As a clinician, I have always enjoyed helping people with the big transitions in life: puberty and the start of middle school/high school, young adulthood and leaving home for education or career, marriage, divorce, retirement… Among the big transitions, puberty and young adulthood are aided by nervous system change, making these the most delightful stages* to support. (I’m always shocked when other professionals dislike treating teens and young adults! How could anyone disagree that they are the most fun? When the brain is in the midst of change, how wonderful to help things along the right path!)

Puberty is a second chance. At puberty, diseases can abate and new abilities can spring up. And most impressively, puberty offers a second chance to the developing brain. Brains learn rapidly for a window of time beginning around puberty, changing disease disposition, especially in mental health. The brain is actively changing for a window of a dozen years. A once anxious child may emerge from adolescence without much anxiety thereafter. The problem seems to take care of itself. A distracted elementary school student may morph into an attentive high schooler, college student, and adult contributor.
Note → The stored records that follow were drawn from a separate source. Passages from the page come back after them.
/-! ### One step, from the vectors of spec/95_test_vectors.md section 2

The number in a name is the vector's; the start state, the bytes and the expected values are the
vector's own. -/

theorem test_V1_ldaImmediate : stepped (start 0x8000 [(0x8000, 0xA9), (0x8001, 0x00)])
    (fun t => t.sr == 0x32 && t.cc == 2) = true := by decide

theorem test_V5_ldaZeroPageX : stepped
      { start 0x8000 [(0x8000, 0xB5), (0x8001, 0xF0), (0x0010, 0x55), (0x0110, 0xEE)] with x := 0x20 }
    (fun t => t.a == 0x55 && t.sr == 0x30) = true := by decide

theorem test_V7_ldaAbsoluteX : stepped
      { start 0x8000 [(0x8000, 0xBD), (0x8001, 0xF0), (0x8002, 0x12), (0x12FF, 0x01)] with x := 0x0F }
    (fun t => t.a == 0x01 && t.sr == 0x30 && t.cc == 4) = true := by decide

theorem test_V8_ldaAbsoluteX : stepped
      { start 0x8000 [(0x8000, 0xBD), (0x8001, 0xF0), (0x8002, 0x12), (0x1300, 0x77)] with x := 0x10 }
    (fun t => t.a == 0x77 && t.sr == 0x30 && t.cc == 5) = true := by decide

theorem test_V9_ldaAbsoluteY : stepped
      { start 0x8000 [(0x8000, 0xB9), (0x8001, 0xF0), (0x8002, 0x12), (0x1300, 0x77)] with y := 0x10 }
    (fun t => t.a == 0x77 && t.sr == 0x30 && t.cc == 5) = true := by decide

theorem test_V11_ldaIndirectX : stepped
      { start 0x8000 [(0x8000, 0xA1), (0x8001, 0xFE), (0x00FF, 0x00), (0x0000, 0x40), (0x4000, 0x99), (0x0100, 0x77)] with x := 0x01 }
    (fun t => t.a == 0x99 && t.sr == 0xB0) = true := by decide

theorem test_V15_ldaIndirectY : stepped
      { start 0x8000 [(0x8000, 0xB1), (0x8001, 0xFF), (0x00FF, 0x00), (0x0000, 0x40), (0x4001, 0x21), (0x0100, 0x77)] with y := 0x01 }
    (fun t => t.a == 0x21 && t.sr == 0x30 && t.cc == 5) = true := by decide

theorem test_V18_ldxZeroPageY : stepped
      { start 0x8000 [(0x8000, 0xB6), (0x8001, 0x10), (0x000F, 0x33)] with y := 0xFF }
    (fun t => t.x == 0x33 && t.sr == 0x30) = true := by decide

theorem test_V20_ldxAbsoluteY : stepped
      { start 0x8000 [(0x8000, 0xBE), (0x8001, 0xF0), (0x8002, 0x12), (0x1300, 0x01)] with y := 0x10 }
    (fun t => t.x == 0x01 && t.sr == 0x30 && t.cc == 5) = true := by decide

theorem test_V21_ldyImmediate : stepped
      { start 0x8000 [(0x8000, 0xA0), (0x8001, 0x00)] with y := 0x05 }
    (fun t => t.y == 0x00 && t.sr == 0x32) = true := by decide

theorem test_V28_staAbsolute : stepped
      { start 0x8000 [(0x8000, 0x8D), (0x8001, 0x34), (0x8002, 0x12)] with a := 0x80 }
    (fun t => t.readByte 0x1234 == 0x80 && t.cc == 4) = true := by decide

theorem test_V29_staAbsoluteX : stepped
      { start 0x8000 [(0x8000, 0x9D), (0x8001, 0xF0), (0x8002, 0x12)] with a := 0x11, x := 0x10 }
    (fun t => t.readByte 0x1300 == 0x11 && t.cc == 6) = true := by decide

theorem test_V34_staIndirectY : stepped
      { start 0x8000 [(0x8000, 0x91), (0x8001, 0x10), (0x0010, 0xF0), (0x0011, 0x12)] with a := 0x14, y := 0x01 }
    (fun t => t.readByte 0x12F1 == 0x14 && t.cc == 6) = true := by decide

theorem test_V36_stxZeroPageY : stepped
      { start 0x8000 [(0x8000, 0x96), (0x8001, 0x10)] with x := 0x22, y := 0xF1 }
    (fun t => t.readByte 0x0001 == 0x22 && t.cc == 4) = true := by decide

theorem test_V39_styZeroPageX : stepped
      { start 0x8000 [(0x8000, 0x94), (0x8001, 0x10)] with x := 0x01, y := 0x25 }
    (fun t => t.readByte 0x0011 == 0x25 && t.cc == 4) = true := by decide

theorem test_V41_adcImmediate : stepped
      { start 0x8000 [(0x8000, 0x69), (0x8001, 0x50)] with a := 0x50 }
    (fun t => t.a == 0xA0 && t.sr == 0xF0) = true := by decide

theorem test_V42_adcImmediate : stepped
      { start 0x8000 [(0x8000, 0x69), (0x8001, 0x80)] with a := 0x80 }
    (fun t => t.a == 0x00 && t.sr == 0x73) = true := by decide

theorem test_V57_sbcImmediate : stepped
      { start 0x8000 [(0x8000, 0xE9), (0x8001, 0x01)] with a := 0x80, sr := 0x31 }
    (fun t => t.a == 0x7F && t.sr == 0x71) = true := by decide

theorem test_V59_sbcImmediate : stepped
      { start 0x8000 [(0x8000, 0xE9), (0x8001, 0x00)] with a := 0x00, sr := 0x30 }
    (fun t => t.a == 0xFF && t.sr == 0xB0) = true := by decide

theorem test_V65_sbcAbsoluteX : stepped
      { start 0x8000 [(0x8000, 0xFD), (0x8001, 0xF0), (0x8002, 0x12), (0x1300, 0x01)] with a := 0x03, x := 0x10, sr := 0x31 }
    (fun t => t.a == 0x02 && t.sr == 0x31 && t.cc == 5) = true := by decide

theorem test_V68_andImmediate : stepped
      { start 0x8000 [(0x8000, 0x29), (0x8001, 0x80)] with a := 0xFF, sr := 0x71 }
    (fun t => t.a == 0x80 && t.sr == 0xF1) = true := by decide

theorem test_V70_oraImmediate : stepped
      { start 0x8000 [(0x8000, 0x09), (0x8001, 0x80)] with a := 0x01 }
    (fun t => t.a == 0x81 && t.sr == 0xB0) = true := by decide

theorem test_V74_eorImmediate : stepped
      { start 0x8000 [(0x8000, 0x49), (0x8001, 0x80)] with a := 0x00 }
    (fun t => t.a == 0x80 && t.sr == 0xB0) = true := by decide

theorem test_V77_aslAccumulator : stepped
      { start 0x8000 [(0x8000, 0x0A)] with a := 0x40, sr := 0x31 }
    (fun t => t.a == 0x80 && t.sr == 0xB0) = true := by decide

theorem test_V82_aslAbsoluteX : stepped
      { start 0x8000 [(0x8000, 0x1E), (0x8001, 0xF0), (0x8002, 0x12), (0x1300, 0x01)] with x := 0x10 }
    (fun t => t.readByte 0x1300 == 0x02 && t.sr == 0x30 && t.cc == 8) = true := by decide

theorem test_V84_lsrAccumulator : stepped { start 0x8000 [(0x8000, 0x4A)] with a := 0x01 }
    (fun t => t.a == 0x00 && t.sr == 0x33) = true := by decide

theorem test_V85_lsrAccumulator : stepped
      { start 0x8000 [(0x8000, 0x4A)] with a := 0x80, sr := 0xB1 }
    (fun t => t.a == 0x40 && t.sr == 0x30) = true := by decide

theorem test_V89_rolAccumulator : stepped
      { start 0x8000 [(0x8000, 0x2A)] with a := 0x00, sr := 0x31 }
    (fun t => t.a == 0x01 && t.sr == 0x30) = true := by decide

theorem test_V91_rolZeroPage : stepped
      { start 0x8000 [(0x8000, 0x26), (0x8001, 0x10), (0x0010, 0x40)] with sr := 0x31 }
    (fun t => t.readByte 0x0010 == 0x81 && t.sr == 0xB0) = true := by decide

theorem test_V92_rolAbsoluteX : stepped
      { start 0x8000 [(0x8000, 0x3E), (0x8001, 0xF0), (0x8002, 0x12), (0x1300, 0x80)] with x := 0x10 }
    (fun t => t.readByte 0x1300 == 0x00 && t.sr == 0x33 && t.cc == 8) = true := by decide

theorem test_V94_rorAccumulator : stepped
      { start 0x8000 [(0x8000, 0x6A)] with a := 0x00, sr := 0x31 }
    (fun t => t.a == 0x80 && t.sr == 0xB0) = true := by decide

theorem test_V97_rorAbsolute : stepped
      (start 0x8000 [(0x8000, 0x6E), (0x8001, 0x34), (0x8002, 0x12), (0x1234, 0x01)])
    (fun t => t.readByte 0x1234 == 0x00 && t.sr == 0x33) = true := by decide

theorem test_V99_incZeroPage : stepped
      { start 0x8000 [(0x8000, 0xE6), (0x8001, 0x10), (0x0010, 0x7F)] with sr := 0x71 }
    (fun t => t.readByte 0x0010 == 0x80 && t.sr == 0xF1) = true := by decide

theorem test_V102_incAbsoluteX : stepped
      { start 0x8000 [(0x8000, 0xFE), (0x8001, 0xF0), (0x8002, 0x12), (0x1300, 0x41)] with x := 0x10 }
    (fun t => t.readByte 0x1300 == 0x42 && t.sr == 0x30 && t.cc == 8) = true := by decide

theorem test_V103_decZeroPage : stepped
      (start 0x8000 [(0x8000, 0xC6), (0x8001, 0x10), (0x0010, 0x00)])
    (fun t => t.readByte 0x0010 == 0xFF && t.sr == 0xB0) = true := by decide

theorem test_V107_decAbsoluteX : stepped
      { start 0x8000 [(0x8000, 0xDE), (0x8001, 0xF0), (0x8002, 0x12), (0x12FF, 0x10)] with x := 0x0F }
    (fun t => t.readByte 0x12FF == 0x0F && t.sr == 0x30 && t.cc == 7) = true := by decide

theorem test_V108_inx : stepped { start 0x8000 [(0x8000, 0xE8)] with x := 0xFF }
    (fun t => t.x == 0x00 && t.sr == 0x32) = true := by decide

theorem test_V111_iny : stepped { start 0x8000 [(0x8000, 0xC8)] with y := 0x00, sr := 0x32 }
    (fun t => t.y == 0x01 && t.sr == 0x30) = true := by decide

theorem test_V112_dex : stepped { start 0x8000 [(0x8000, 0xCA)] with x := 0x00 }
    (fun t => t.x == 0xFF && t.sr == 0xB0) = true := by decide

theorem test_V115_dey : stepped { start 0x8000 [(0x8000, 0x88)] with y := 0x80, sr := 0xB0 }
    (fun t => t.y == 0x7F && t.sr == 0x30) = true := by decide

theorem test_V116_tax : stepped { start 0x8000 [(0x8000, 0xAA)] with a := 0x80 }
    (fun t => t.x == 0x80 && t.sr == 0xB0) = true := by decide

theorem test_V118_tay : stepped { start 0x8000 [(0x8000, 0xA8)] with a := 0x01 }
    (fun t => t.y == 0x01 && t.sr == 0x30) = true := by decide

theorem test_V119_txa : stepped { start 0x8000 [(0x8000, 0x8A)] with a := 0x09, x := 0x00 }
    (fun t => t.a == 0x00 && t.sr == 0x32) = true := by decide

theorem test_V120_tya : stepped { start 0x8000 [(0x8000, 0x98)] with y := 0xFF }
    (fun t => t.a == 0xFF && t.sr == 0xB0) = true := by decide

theorem test_V121_tsx : stepped { start 0x8000 [(0x8000, 0xBA)] with sp := 0xFF }
    (fun t => t.x == 0xFF && t.sr == 0xB0) = true := by decide

theorem test_V124_txs : stepped { start 0x8000 [(0x8000, 0x9A)] with x := 0x80, sp := 0x10 }
    (fun t => t.sp == 0x80 && t.cc == 2) = true := by decide

theorem test_V125_bitZeroPage : stepped
      { start 0x8000 [(0x8000, 0x24), (0x8001, 0x10), (0x0010, 0xC0)] with a := 0x01 }
    (fun t => t.sr == 0xF2 && t.cc == 3) = true := by decide

theorem test_V126_bitAbsolute : stepped
      { start 0x8000 [(0x8000, 0x2C), (0x8001, 0x34), (0x8002, 0x12), (0x1234, 0x3F)] with a := 0xFF, sr := 0xF2 }
    (fun t => t.sr == 0x30 && t.cc == 4) = true := by decide

theorem test_V128_cmpImmediate : stepped
      { start 0x8000 [(0x8000, 0xC9), (0x8001, 0x41)] with a := 0x40 }
    (fun t => t.sr == 0xB0 && t.cc == 2) = true := by decide

theorem test_V130_cmpImmediate : stepped
      { start 0x8000 [(0x8000, 0xC9), (0x8001, 0xFF)] with a := 0x00 }
    (fun t => t.sr == 0x30 && t.cc == 2) = true := by decide

theorem test_V135_cpxZeroPage : stepped
      { start 0x8000 [(0x8000, 0xE4), (0x8001, 0x10), (0x0010, 0x01)] with x := 0x00 }
    (fun t => t.sr == 0xB0 && t.cc == 3) = true := by decide

theorem test_V138_cpyZeroPage : stepped
      { start 0x8000 [(0x8000, 0xC4), (0x8001, 0x10), (0x0010, 0x01)] with y := 0xFF }
    (fun t => t.sr == 0xB1 && t.cc == 3) = true := by decide

theorem test_V140_bcc : stepped (start 0x8000 [(0x8000, 0x90), (0x8001, 0x05)])
    (fun t => t.pc == 0x8007 && t.cc == 3) = true := by decide

theorem test_V142_bcs : stepped { start 0x8000 [(0x8000, 0xB0), (0x8001, 0xFE)] with sr := 0x31 }
    (fun t => t.pc == 0x8000 && t.cc == 3) = true := by decide

theorem test_V144_beq : stepped { start 0x80FD [(0x80FD, 0xF0), (0x80FE, 0x04)] with sr := 0x32 }
    (fun t => t.pc == 0x8103 && t.cc == 4) = true := by decide

theorem test_V145_beq : stepped (start 0x80FD [(0x80FD, 0xF0), (0x80FE, 0x04)])
    (fun t => t.pc == 0x80FF && t.cc == 2) = true := by decide

theorem test_V147_bne : stepped (start 0x8010 [(0x8010, 0xD0), (0x8011, 0xFB)])
    (fun t => t.pc == 0x800D && t.cc == 3) = true := by decide

theorem test_V149_bne : stepped (start 0x8100 [(0x8100, 0xD0), (0x8101, 0xFD)])
    (fun t => t.pc == 0x80FF && t.cc == 4) = true := by decide

theorem test_V151_bmi : stepped (start 0x8000 [(0x8000, 0x30), (0x8001, 0x7F)])
    (fun t => t.pc == 0x8002 && t.cc == 2) = true := by decide

theorem test_V152_bpl : stepped (start 0x8000 [(0x8000, 0x10), (0x8001, 0x80)])
    (fun t => t.pc == 0x7F82 && t.cc == 4) = true := by decide

theorem test_V156_bvs : stepped { start 0xFFF0 [(0xFFF0, 0x70), (0xFFF1, 0x10)] with sr := 0x70 }
    (fun t => t.pc == 0x0002 && t.cc == 4) = true := by decide

theorem test_V160_clc : stepped { start 0x8000 [(0x8000, 0x18)] with sr := 0xFF }
    (fun t => t.sr == 0xFE && t.cc == 2) = true := by decide

theorem test_V162_sec : stepped (start 0x8000 [(0x8000, 0x38)])
    (fun t => t.sr == 0x31 && t.cc == 2) = true := by decide

theorem test_V164_cld : stepped { start 0x8000 [(0x8000, 0xD8)] with sr := 0xFF }
    (fun t => t.sr == 0xF7 && t.cc == 2) = true := by decide

theorem test_V165_sed : stepped (start 0x8000 [(0x8000, 0xF8)])
    (fun t => t.sr == 0x38 && t.cc == 2) = true := by decide

theorem test_V166_cli : stepped { start 0x8000 [(0x8000, 0x58)] with sr := 0xFF }
    (fun t => t.sr == 0xFB && t.cc == 2) = true := by decide

theorem test_V167_sei : stepped (start 0x8000 [(0x8000, 0x78)])
    (fun t => t.sr == 0x34 && t.cc == 2) = true := by decide

theorem test_V168_clv : stepped { start 0x8000 [(0x8000, 0xB8)] with sr := 0xFF }
    (fun t => t.sr == 0xBF && t.cc == 2) = true := by decide

theorem test_V171_brk : stepped
      { start 0x8000 [(0x8000, 0x00), (0xFFFE, 0x34), (0xFFFF, 0x12)] with sp := 0x01, sr := 0xE3 }
    (fun t => t.readByte 0x0101 == 0x80 && t.readByte 0x0100 == 0x02 && t.readByte 0x01FF == 0xF3 && t.sp == 0xFE && t.sr == 0xF7 && t.pc == 0x1234) = true := by decide

theorem test_V175_jmpIndirect : stepped
      (start 0x8000 [(0x8000, 0x6C), (0x8001, 0xFF), (0x8002, 0x10), (0x10FF, 0x34), (0x1000, 0x12), (0x1100, 0x56)])
    (fun t => t.pc == 0x1234 && t.cc == 5) = true := by decide

theorem test_V174_jmpAbsolute : stepped
      (start 0x8000 [(0x8000, 0x4C), (0x8001, 0x34), (0x8002, 0x12)])
    (fun t => t.pc == 0x1234 && t.cc == 3) = true := by decide

theorem test_V179_jsrAbsolute : stepped
      { start 0x8000 [(0x8000, 0x20), (0x8001, 0x00), (0x8002, 0x90)] with sp := 0x00 }
    (fun t => t.readByte 0x0100 == 0x80 && t.readByte 0x01FF == 0x02 && t.sp == 0xFE && t.pc == 0x9000) = true := by decide

theorem test_V180_jsrAbsolute : stepped
      (start 0x01FD [(0x01FD, 0x20), (0x01FE, 0x00), (0x01FF, 0x90)])
    (fun t => t.readByte 0x01FF == 0x01 && t.readByte 0x01FE == 0xFF && t.sp == 0xFD && t.pc == 0x9000) = true := by decide

theorem test_V181_rts : stepped
      { start 0x9000 [(0x9000, 0x60), (0x01FE, 0x02), (0x01FF, 0x80)] with sp := 0xFD }
    (fun t => t.sp == 0xFF && t.pc == 0x8003) = true := by decide

theorem test_V184_rti : stepped
      { start 0x9000 [(0x9000, 0x40), (0x01FD, 0xC3), (0x01FE, 0x02), (0x01FF, 0x80)] with sp := 0xFC, sr := 0x34 }
    (fun t => t.sp == 0xFF && t.sr == 0xF3 && t.pc == 0x8002) = true := by decide

theorem test_V186_rti : stepped
      { start 0x9000 [(0x9000, 0x40), (0x01FD, 0x00), (0x01FE, 0x34), (0x01FF, 0x12)] with sp := 0xFC, sr := 0xFF }
    (fun t => t.sp == 0xFF && t.sr == 0x30 && t.pc == 0x1234) = true := by decide

theorem test_V188_pha : stepped { start 0x8000 [(0x8000, 0x48)] with a := 0x42, sp := 0x00 }
    (fun t => t.readByte 0x0100 == 0x42 && t.sp == 0xFF) = true := by decide

theorem test_V189_php : stepped { start 0x8000 [(0x8000, 0x08)] with sr := 0xE3 }
    (fun t => t.readByte 0x01FF == 0xF3 && t.sp == 0xFE && t.sr == 0xE3) = true := by decide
When parents, educators, and mental health professionals can harness the active change in the brain during adolescence, we can support lasting change in the nervous system, and wire in better health. When a teen starts seeing a counselor for anxiety, and she learns a new way to think about her fear along with a set of strategies for coping, those new ideas take deep root in her brain.

Embracing adolescence as a time for learning helps us see what an opportunity it provides for growth and healing. Wouldn’t you agree?

 

 

*Actually, puberty through young adulthood is one long stretched out stage of brain development, not two separate stages as we have been taught to believe.

Posted on May 1, 2017 .

Why I Want to Hear From Your Mom

Jim comes into the clinic waiting room and plops down with his mom seated next to him. She nervously clutches her handbag, a look of worry evident in her eyes. When I call him into the interview room, his mother’s eyes dart from me to him and back. Does she have something she wants to tell me?
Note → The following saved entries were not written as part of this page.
-- ==== Sys2Proof/Machine/HostPort.lean ====
section
/-! DEFINITION. The host port: START (R30), SRST (R241), power-on reset (R240), and the host's reads and
writes of registers and scratchpad (R21 to R36, R63 to R68). -/

namespace Sys2Proof.Machine

/-! ## START and the resets -/

/-- The snapshot that START takes (R30). -/
def State.capture (s : State) : Snapshot where
  cmd := s.cmd
  args := s.args
  blksz := s.blksz
  sym := s.sym
  ref := s.ref
  refValid := s.refValid

/-- The bytes of the scratchpad in the output region of the command in the snapshot (R39 d, R93), also of
one whose checks will fail (R71, R245); none where there is no such region (log entry 17). -/
def State.runningOutput (s : State) : Option Region :=
  match s.fetch with
  | .error _ => none
  | .ok i =>
    if outputDefined i s then (outputRegion i s).map (fun r => r.within s.bufSize) else none

/-- START (R30): the snapshot; DONE, ERR, ERRCODE and the result registers cleared; ENGINE becomes RUN. -/
def State.startBase (s : State) : State :=
  { s with
    snap := s.capture, done := false, err := false, errCode := 0, resLen := 0, resKey := 0,
    resIdx := 0, resScore := 0, engine := .run, pend := none, progress := .fresh }

/-- START with DIRTY: from here on a read of the running command's output region is unspecified
(R39 d, R68, R245). -/
def State.start (s : State) : State := { s.startBase with dirty := s.startBase.runningOutput }

/-- SRST's effect on SP (R241 c): a running command's DIRTY region becomes unspecified. -/
def State.abort (s : State) : State :=
  match s.dirty with
  | some r => if s.busy then s.scramble r else s
  | none => s

/-- The registers at their power-on values and the engine idle (R240, R241 a, d, e). -/
def State.clearRegisters (s : State) : State :=
  { s with
    sym := false, done := false, err := false, errCode := 0, ie := false, cmd := 0, blksz := 16,
    args := Vector.replicate 8 0, resLen := 0, resKey := 0, resIdx := 0, resScore := 0,
    refValid := false, engine := .idle, snap := Snapshot.none, pend := none, dirty := none,
    progress := .fresh }

/-- SRST (R241): REF and SP keep their contents but for the DIRTY region of a running command. -/
def State.softReset (s : State) : State := s.abort.clearRegisters

/-- Power-on reset (R240): as `clearRegisters`, and SP and REF become unspecified. -/
def State.powerOn (s : State) : State :=
  { s.clearRegisters with
    sp := { cells := [] }, ref := refAfterPowerOn (s.epoch + 1), hostResp := none,
    epoch := s.epoch + 1 }

/-! ## The register block (R21) -/

/-- The registers below offset 0x020. -/
def lowRegAt : Nat → Reg
  | 0x000 => .id
  | 0x004 => .cfg
  | 0x008 => .ctrl
  | 0x00C => .status
  | 0x010 => .inten
  | 0x014 => .cmd
  | 0x018 => .blksz
  | _ => .reserved

/-- The registers from offset 0x040 to 0x7FC. -/
def highRegAt : Nat → Reg
  | 0x040 => .resLen
  | 0x044 => .resKey
  | 0x048 => .resIdx
  | 0x050 => .resScoreLo
  | 0x054 => .resScoreHi
  | 0x058 => .refValid
  | 0x05C => .bufSize
  | _ => .reserved

/-- The register at an aligned offset below 0x1000 (R21, R29, R35, R36). -/
def regAt (off : Nat) : Reg :=
  if off < 0x020 then lowRegAt off
  else if off < 0x040 then .arg (Fin.ofNat 8 ((off - 0x020) / 4))
  else if off < 0x800 then highRegAt off
  else .refWord (Fin.ofNat 256 ((off - 0x800) / 8)) (decide (off % 8 = 4))

/-- Bits [31:0] or [63:32] of a binary64 encoding (R32, R36). -/
def halfOf (x : F64) (hi : Bool) : Word := if hi then x.extractLsb' 32 32 else x.extractLsb' 0 32

/-- The value a register reads (R22 to R36). Register reads have no side effects (R72). -/
def State.readReg (s : State) : Reg → Word
  | .id => 0x4D584331
  | .cfg => BitVec.ofNat 32 (bit s.sym)
  | .ctrl => 0
  | .status => s.statusWord
  | .inten => BitVec.ofNat 32 (bit s.ie)
  | .cmd => s.cmd
  | .blksz => s.blksz.setWidth 32
  | .arg i => s.args.get i
  | .resLen => s.resLen
  | .resKey => s.resKey.setWidth 32
  | .resIdx => s.resIdx
  | .resScoreLo => halfOf s.resScore false
  | .resScoreHi => halfOf s.resScore true
  | .refValid => BitVec.ofNat 32 (bit s.refValid)
  | .bufSize => BitVec.ofNat 32 s.bufSize
  | .reserved => 0
  | .refWord i hi => halfOf (s.ref.get i) hi

/-- The effect of a write that BUSY blocks (R67). -/
def State.unlessBusy (s : State) (t : State) : State := if s.busy then s else t

/-- A write to CTRL (R24): SRST wins over START, and START is ignored while BUSY. -/
def State.writeCtrl (s : State) (v : Word) : State :=
  if v.getLsbD 1 then s.softReset
  else if v.getLsbD 0 then s.unlessBusy s.start
  else s

/-- The effect of a write to a register (R22 to R36, R67). -/
def State.writeReg (s : State) (v : Word) : Reg → State
  | .cfg => s.unlessBusy { s with sym := v.getLsbD 0 }
  | .ctrl => s.writeCtrl v
  | .status => s.unlessBusy (if v.getLsbD 1 then s.clearDone else s)
  | .inten => { s with ie := v.getLsbD 0 }
  | .cmd => s.unlessBusy { s with cmd := v }
  | .blksz => s.unlessBusy { s with blksz := v.setWidth 8 }
  | .arg i => s.unlessBusy { s with args := s.args.set i v }
  | .id => s
  | .resLen => s
  | .resKey => s
  | .resIdx => s
  | .resScoreLo => s
  | .resScoreHi => s
  | .refValid => s
  | .bufSize => s
  | .reserved => s
  | .refWord _ _ => s

/-! ## Host accesses (R63 to R66) -/

/-- The width of an access in bytes. -/
def Width.bytes : Width → Nat
  | .byte => 1
  | .half => 2
  | .word => 4

/-- The offset of the scratchpad in the host space (R64). -/
def spOffset : Nat := 0x10000

/-- What an access addresses (R64, R65). -/
inductive Target where
  | reg (r : Reg)
  | sp (a : Nat)
  | none
deriving DecidableEq, Repr

/-- The target of an access of `n` bytes at offset `off`; `none` gets BUSERR (R63 to R65). -/
def State.target (s : State) (off n : Nat) : Target :=
  if off < 0x1000 then (if n = 4 ∧ off % 4 = 0 then .reg (regAt off) else .none)
  else if off < spOffset then .none
  else if (off - spOffset) % n = 0 ∧ off - spOffset + n ≤ s.bufSize then .sp (off - spOffset)
  else .none

/-- Whether a host read of `SP[a]` is unspecified (R68). -/
def State.isDirty (s : State) (a : Nat) : Bool :=
  s.busy && (match s.dirty with
    | some r => decide (r.addr ≤ a ∧ a < r.addr + r.len)
    | none => false)

/-- The byte that a host read sees at `SP[a + i]`: a fresh free draw inside DIRTY (R68, S3). -/
def State.hostByte (s : State) (a i : Nat) : Byte :=
  if s.isDirty (a + i) then Config.freeByte (s.draws + i) else s.byteAt (a + i)

/-- A host read of `n` bytes of the scratchpad at `a` (R65, R68). While BUSY the draws move on, so that
no two reads share one. -/
def State.hostReadSp (s : State) (a n : Nat) : State :=
  { s with
    hostResp := some (.value (BitVec.ofNat 32 (leNat ((List.range n).map (s.hostByte a))))),
    draws := if s.busy then s.draws + n else s.draws }

/-- `HostRead(off, w)` (R66). -/
def hostRead (off : Word) (w : Width) (s : State) : State :=
  match s.target off.toNat w.bytes with
  | .reg r => { s with hostResp := some (.value (s.readReg r)) }
  | .sp a => s.hostReadSp a w.bytes
  | .none => { s with hostResp := some .busErr }

/-- `HostWrite(off, w, v)` (R66). A write to the scratchpad while BUSY is discarded (R68). -/
def hostWrite (off : Word) (w : Width) (v : Word) (s : State) : State :=
  match s.target off.toNat w.bytes with
  | .reg r => { s.writeReg v r with hostResp := some .ok }
  | .sp a => { s.unlessBusy (s.memWrite a (leBytes w.bytes v.toNat)) with hostResp := some .ok }
  | .none => { s with hostResp := some .busErr }

end Sys2Proof.Machine
end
“Why don’t you come back with him, just for a few moments,” I say to the mom. Jim huffs at her. I smile cautiously at him and wait for his mom to follow.

Inside the room, door closed, I ask Jim if it was his idea to come for the evaluation, or someone else’s. He tilts his head toward his mother and rolls his eyes. He says, “I’ve been a little bit anxious with school and everything, that’s all. I’m fine. I went to a holistic herbal shop and got some new supplements. I don’t need to be here. She’s just hysterical, as usual.

I turn to address Jim’s mom. “Can you tell me why you wanted him to come for the evaluation?”

She glances over at Jim from the corner of her eye to see him lean back in his chair and look up at the ceiling. “Jim hasn’t slept in several days. We hear him upstairs during the night, in and out of closets and boxes. I don’t know what he is doing up there, but he seems agitated at night and moody all day. He peels out of the driveway recklessly when he leaves the house. Jim has always been calm, quiet, and easy going. He has always slept 10-12 hours a night. He has never been like this before.”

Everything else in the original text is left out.